Now, FYC campaigns are standard Hollywood business. Indeed, it’s the very lucrative one that Penske has been aggressively working to dominate for god knows how many years. And sure, the company already does this kinda thing with the rest of the Globes’ usual film and television categories, where the ouroboros of coverage and commerce is mostly taken for granted. But Darcy argues that, on top of this version veering ever deeper into a pay-for-play arrangement, it also opens the door for the potential reputation-laundering by figures like, say, Candace Owens and Tucker Carlson, who are eligible for nomination. 

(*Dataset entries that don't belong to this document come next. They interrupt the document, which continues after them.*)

theorem witness_PartitionsAndCurtain_split :
    (∃ (s : State) (d a b q p : Nat), supervises s [d, a, b] ∧ q ≠ 0 ∧ (s.me.rg a).toNat = p ∧ ownsPart s p ∧ 1 ≤ (s.me.rg b).toNat ∧
      (s.me.rg b).toNat < 16 ∧ 256 ≤ (s.part p).node) ∧
    (∃ (s : State) (d a b q p : Nat), supervises s [d, a, b] ∧ q ≠ 0 ∧ (s.me.rg a).toNat = p ∧ ownsPart s p ∧ 1 ≤ (s.me.rg b).toNat ∧
      (s.me.rg b).toNat < 16 ∧ (s.part p).node < 256 ∧ ¬ idlePart s p) ∧
    (∃ (s : State) (d a b q p : Nat), supervises s [d, a, b] ∧ q ≠ 0 ∧ (s.me.rg a).toNat = p ∧ ownsPart s p ∧ 1 ≤ (s.me.rg b).toNat ∧
      (s.me.rg b).toNat < 16 ∧ (s.part p).node < 256 ∧ idlePart s p ∧ ∀ j < 64, (s.part j).valid = true) ∧
    ∃ (s : State) (d a b q p i : Nat), supervises s [d, a, b] ∧ q ≠ 0 ∧ (s.me.rg a).toNat = p ∧ ownsPart s p ∧ 1 ≤ (s.me.rg b).toNat ∧
      (s.me.rg b).toNat < 16 ∧ (s.part p).node < 256 ∧ idlePart s p ∧ i < 64 ∧ (s.part i).valid = false ∧
      ∀ j < i, (s.part j).valid = true :=
  ⟨⟨parted [(0, partAt 511)] (supervisor [(2, 15)]), 3, 1, 2, 4, 0, supervisor_may _ _ _ (by decide) (by decide), by decide, by decide,
      by unfold ownsPart; decide, by decide, by decide, by decide⟩,
    ⟨parted [(0, partAt 255 3)] (supervisor [(2, 15)]), 3, 1, 2, 4, 0, supervisor_may _ _ _ (by decide) (by decide), by decide, by decide,
      by unfold ownsPart; decide, by decide, by decide, by decide, by unfold idlePart; decide +kernel⟩,
    ⟨parted ((List.range 64).map fun j => (j, partAt 255)) (supervisor [(2, 15)]), 3, 1, 2, 4, 0, supervisor_may _ _ _ (by decide) (by decide),
      by decide, by decide, by unfold ownsPart; decide, by decide, by decide, by decide, by unfold idlePart; decide +kernel, by decide +kernel⟩,
    ⟨parted [(0, partAt 255)] (supervisor [(2, 15)]), 3, 1, 2, 4, 0, 1, supervisor_may _ _ _ (by decide) (by decide), by decide, by decide, by unfold ownsPart; decide,
      by decide, by decide, by decide, by unfold idlePart; decide +kernel, by decide, by decide, by decide⟩⟩

theorem witness_PartitionsAndCurtain_merge :
    (∃ (s : State) (d a q p : Nat), supervises s [d, a] ∧ q ≠ 0 ∧ (s.me.rg a).toNat = p ∧ ownsPart s p ∧ (s.part p).node = 1) ∧
    (∃ (s : State) (d a q p : Nat), supervises s [d, a] ∧ q ≠ 0 ∧ (s.me.rg a).toNat = p ∧ ownsPart s p ∧ 2 ≤ (s.part p).node ∧
      ∀ j < 64, (s.part j).valid = true → (s.part j).node = (if (s.part p).node % 2 = 0 then (s.part p).node + 1 else (s.part p).node - 1) →
        (s.part j).kernel ≠ (s.part p).kernel) ∧
    ∀ tenant ∈ [0, 3], ∃ (s : State) (d a q p o : Nat), supervises s [d, a] ∧ q ≠ 0 ∧ (s.me.rg a).toNat = p ∧ ownsPart s p ∧
      2 ≤ (s.part p).node ∧ ownsPart s o ∧
      (s.part o).node = (if (s.part p).node % 2 = 0 then (s.part p).node + 1 else (s.part p).node - 1) ∧
      (∀ j < 64, (s.part j).valid = true →
        (s.part j).node = (if (s.part p).node % 2 = 0 then (s.part p).node + 1 else (s.part p).node - 1) → j = o) ∧
      (idlePart s p ↔ tenant = 0) ∧ idlePart s o :=
  ⟨⟨supervisor [], 3, 1, 4, 0, supervisor_may _ _ _ (by decide) (by decide), by decide, by decide, by unfold ownsPart; decide, by decide⟩,
    ⟨parted [(0, partAt 2)] (supervisor []), 3, 1, 4, 0, supervisor_may _ _ _ (by decide) (by decide), by decide, by decide,
      by unfold ownsPart; decide, by decide, by decide⟩, fun tenant h =>
    ⟨parted [(0, partAt 2 tenant), (1, partAt 3)] (supervisor []), 3, 1, 4, 0, 1, supervisor_may _ _ _ (by decide) (by decide), by decide,
      by decide +revert, by unfold ownsPart; revert tenant; decide, by revert tenant; decide, by unfold ownsPart; revert tenant; decide,
      by revert tenant; decide, by revert tenant; decide +kernel, by unfold idlePart; revert tenant; decide +kernel,
      by unfold idlePart; revert tenant; decide +kernel⟩⟩

/-- The bytes of a heat record at the start of control core 0's local store. -/
def heatRecord (l : Map Byte) (core : Core) : Core := { core with ls := l }

/-- A record from 0 to 512 ns of tenant 1. -/
def heatBytes : Map Byte := [(9, 2), (61, 1), (62, 1), (63, 19)]

/-- An occurrence's record from 512 to 1,024 ns. -/
def heat1 : HeatRec where
  start := 512
  end_ := 1024
  period := 0
  root := 0x1000
  save := 0
  linkSlots := 0
  msiAddr := 8
  msiData := 9
  part := 0
  gate := false
  tenant := 1
  saveLog2 := 19
  since := 0

theorem sheet_ready (s : State) (hw : s.here.wps = []) (hp : s.here.prints = []) (hb : s.here.lsBad = []) (hs : s.here.lsSingle = [])
    (hx : 64 ≤ lsLimit s.actor.core) : lsReady s 0 64 := lsReady_of s 0 64 hw hp hb hs (by omega) rfl

/-- HEATSET of entry 255 from a record at 0, with these other records, by a kernel whose partition 0 is this. -/
def sheeted (l : Map Byte) (sheet : Tbl HeatRec) (v : Part := Part.package) : State :=
  { supervisor [(2, 255)] (heatRecord l) with hub := { Hub.reset with sheet := sheet, parts := [(0, v)] } }

theorem witness_Heats_sheet : ∀ l ∈ [[], [((61 : Nat), (1 : Byte))], heatBytes], ∃ (s : State) (d a b q x i : Nat),
    supervises s [d, a, b] ∧ q ≠ 0 ∧ (s.me.rg a).toNat = x ∧ (s.me.rg b).toNat = i ∧ i < 256 ∧ lsReady s x 64 ∧
    lsBytes s x 64 = getBytes l 0 64 ∧ (s.hub.sheet.filter fun e => e.1 != i && e.2.part == Machine.field (lsBytes s x 64) 60 1) = [] ∧
    ownsPart s 0 ∧ Tbl.get? s.hub.sheet i = none :=
  fun l h => ⟨supervisor [(2, 255)] (heatRecord l), 3, 1, 2, 4, 0, 255, supervisor_may _ _ _ (by revert l; decide) (by revert l; decide),
    by decide, by revert l; decide, by revert l; decide, by decide, sheet_ready _ rfl rfl rfl rfl (show 64 ≤ lsLimit 4096 by decide), by revert l; decide +kernel,
    rfl, by unfold ownsPart; revert l; decide, rfl⟩

/-- The record of `heatBytes` has every field in its range. -/
theorem heatBytes_ok : heatFieldsOk (getBytes heatBytes 0 64) = true := by decide +kernel

/-- A state for each answer of HEATSET to that record: 2, 3 and 4. -/
theorem witness_Heats_statuses : ∀ c ∈ [([(5, { heat1 with start := 511 })], Part.package),
      ([(5, { heat1 with period := 512 })], Part.package), ([(5, heat1)], { Part.package with kernel := 2 })],
    ∃ (s : State) (d a b q x i : Nat), supervises s [d, a, b] ∧ q ≠ 0 ∧ (s.me.rg a).toNat = x ∧ (s.me.rg b).toNat = i ∧ i < 256 ∧
      lsReady s x 64 ∧ lsBytes s x 64 = getBytes heatBytes 0 64 ∧ s.hub.sheet = c.1 ∧ s.part 0 = c.2 ∧
      ∀ o ∈ (s.hub.sheet.filter fun e => e.1 != i && e.2.part == Machine.field (lsBytes s x 64) 60 1).map (·.2), o.start < o.end_ :=
  fun c h => ⟨sheeted heatBytes c.1 c.2, 3, 1, 2, 4, 0, 255,
    ⟨by revert c; decide, .inl (by revert c; decide), by revert c; decide, by revert c; decide⟩, by decide, by revert c; decide,
    by revert c; decide, by decide, sheet_ready _ rfl rfl rfl rfl (show 64 ≤ lsLimit 4096 by decide), by revert c; decide +kernel, rfl, rfl,
    by revert c; decide +kernel⟩

theorem witness_Heats_overlap : Overlaps (heatOf (getBytes heatBytes 0 64) 0) { heat1 with start := 511 } :=
  ⟨0, 0, fun _ => rfl, fun _ => rfl, by decide +kernel, by decide +kernel⟩

theorem witness_Heats_apart : ∀ period ∈ [0, 512], ¬ Overlaps (heatOf (getBytes heatBytes 0 64) 0) { heat1 with period := period } := by
  rintro period - ⟨i, j, hi, hj, h1, h2⟩
  have hp : (heatOf (getBytes heatBytes 0 64) 0).period = 0 := by decide +kernel
  have he : (heatOf (getBytes heatBytes 0 64) 0).end_ = 512 := by decide +kernel
  rw [he, hi hp] at h2
  simp [heat1] at h2 <;> omega

theorem witness_PartitionsAndCurtain_curtain : ∀ tenant ∈ [0, 3], ∃ (s : State) (d a b q p map : Nat), supervises s [d, a, b] ∧ q ≠ 0 ∧
    (s.me.rg a).toNat = p ∧ ownsPart s p ∧ (s.me.rg b).toNat = map ∧ map < 1024 ∧ (idlePart s p ↔ tenant = 0) :=
  fun tenant h => ⟨parted [(0, partAt 511 tenant)] (supervisor [(2, 1023)]), 3, 1, 2, 4, 0, 1023, supervisor_may _ _ _ (by decide) (by decide),
    by decide, by revert tenant; decide, by unfold ownsPart; revert tenant; decide, by revert tenant; decide, by decide,
    by unfold idlePart; revert tenant; decide +kernel⟩

theorem witness_PartitionsAndCurtain_mailbox : ∀ n ∈ [0, 64], ∃ (s : State) (d a b q x p tenant : Nat), supervises s [d, a, b] ∧ q ≠ 0 ∧
    (s.me.rg a).toNat = x ∧ ownsPart s p ∧ tenant < 256 ∧ (s.me.rg b).toNat = 2 ^ 8 * p + 2 ^ 16 * tenant ∧ lsReady s x 64 ∧
    (s.part p).mailbox.length = n :=
  fun n h => ⟨parted [(0, { partAt 1 with mailbox := List.replicate n 5 })] (supervisor [(2, 0xFF0000)]), 3, 1, 2, 4, 0, 0, 255,
    supervisor_may _ _ _ (by decide) (by decide), by decide, by revert n; decide, by unfold ownsPart; revert n; decide, by decide,
    by revert n; decide, sheet_ready _ rfl rfl rfl rfl (show 64 ≤ lsLimit 4096 by decide), by revert n; decide⟩

/-- TOKEN 1 for a tenant, at address 0, in a life cycle, with these records in the sheet and this signature index. -/
def admitting (c : Nat × Nat × Tbl HeatRec × Nat) : State :=
  { supervisor [(2, BitVec.ofNat 64 (0x3F01 + 2 ^ 16 * c.1))] with
    plat := { Platform.reset with lifeCycle := c.2.1 }, hub := { Hub.reset with sheet := c.2.2.1, signIndex := c.2.2.2 } }

/-- Tenant 0; a tenant of the sheet; a part in life cycle 0, in life cycle 3, and one whose keys are spent; and two admissions. -/
def admissions : List (Nat × Nat × Tbl HeatRec × Nat) :=
  [(0, 1, [], 0), (1, 1, [(5, heat1)], 0), (255, 0, [], 0), (255, 3, [], 0), (255, 1, [], 1099511627776),
   (255, 1, [(5, heat1)], 1099511627775), (255, 2, [], 0)]

theorem witness_PartitionsAndCurtain_admit : ∀ c ∈ admissions, ∃ (s : State) (d a b q x p tenant : Nat), s = admitting c ∧
    supervises s [d, a, b] ∧ q ≠ 0 ∧ (s.me.rg a).toNat = x ∧ p < 64 ∧ tenant < 256 ∧ (s.me.rg b).toNat = 1 + 2 ^ 8 * p + 2 ^ 16 * tenant ∧
    x % 64 = 0 ∧ x + 10021 ≤ lsLimit s.actor.core ∧ (∀ l r, watchHit s.here x 10021 l r = false) ∧
    awaits s.here [run x 10021] [run x 10021] = false ∧ lsSound s s.actor.core x 10021 ∧ tenant = c.1 :=
  fun c h => ⟨admitting c, 3, 1, 2, 4, 0, 63, c.1, rfl, ⟨by revert c; decide, .inl (by revert c; decide), rfl, by revert c; decide⟩,
    by decide, by revert c; decide, by decide, by revert c; decide, by revert c; decide, by decide, by revert c; decide,
    by revert c; decide, by revert c; decide, lsSound_of _ _ _ _ rfl rfl, rfl⟩

/-- Each of the answers of TOKEN 1 in one of those states. -/
theorem witness_PartitionsAndCurtain_answers :
    (∃ c ∈ admissions, c.1 ≠ 0 ∧ ∃ e ∈ (admitting c).hub.sheet, e.2.tenant = c.1) ∧
    (∃ c ∈ admissions, c.1 ≠ 0 ∧ (∀ e ∈ (admitting c).hub.sheet, e.2.tenant ≠ c.1) ∧ (admitting c).plat.lifeCycle ∉ [1, 2]) ∧
    (∃ c ∈ admissions, c.1 ≠ 0 ∧ (∀ e ∈ (admitting c).hub.sheet, e.2.tenant ≠ c.1) ∧ 2 ^ 40 ≤ (admitting c).hub.signIndex) ∧
    ∃ c ∈ admissions, c.1 ≠ 0 ∧ (∀ e ∈ (admitting c).hub.sheet, e.2.tenant ≠ c.1) ∧ (admitting c).plat.lifeCycle ∈ [1, 2] ∧
      (admitting c).hub.signIndex < 2 ^ 40 := by decide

Anyway, the general industry response to the Globes’ podcast category thus far has been mixed to negative. There are already grumbles about the use of Luminate data to identify the twenty-five podcasts eligible for nomination, since Luminate is itself owned by Penske and so deepens the sense that this whole thing is one big black box of self-dealing. And as The Ankler’s Natalie Jarvey further reported in October, Luminate already even had to redo its list after leaving off several major shows. Some podcasters, she found, are understandably thinking of sitting this one out. A mess indeed.

➽ Speaking of Penske… Axios reported that the Vox Media board is apparently considering spinning out its podcast network as a separate entity. Part of the reason? Penske is potentially interested in Vox Media’s publishing assets, and not the podcast network, which, since it’s the fastest growing part of the business, is presumably valued more aggressively. Gulp.

➽ And speaking of The Ankler… Shout-out to their flagship show, which just relaunched as Ankler Agenda last week with Elaine Low as the new anchor. As a devoted Prestige Junkie listener, I might just check it out.

➽ Big press stretch for TrueAnon of late, with GQ and the New York Times pubbing profiles over the last few weeks on the sardonic, conspiracy-curious leftist-cast hosted by Brace Belden (f.k.a PissPigGranddad), Liz Franczak, and Steven Goldberg, a.k.a. Yung Chomsky. But the piece you want to hit is Belden’s essay for The Baffler, “The Hatred of Podcasting.”

➽ The Ryen Russillo Show officially picks up at Barstool Sports, with the new show art showing feet. Russillo had previously been podcasting at The Ringer. Speaking of which, did you hear Barstool might be moving to Hoboken?

➽ Stuff I’m checking out… On The Media’s reprise of “The Harvard Plan”; the new season of In the Dark, called “Blood Relatives”; Sarah Marshall’s The Devil You Know; issue two of Signal Hill; honestly, catching up with an insane backlog.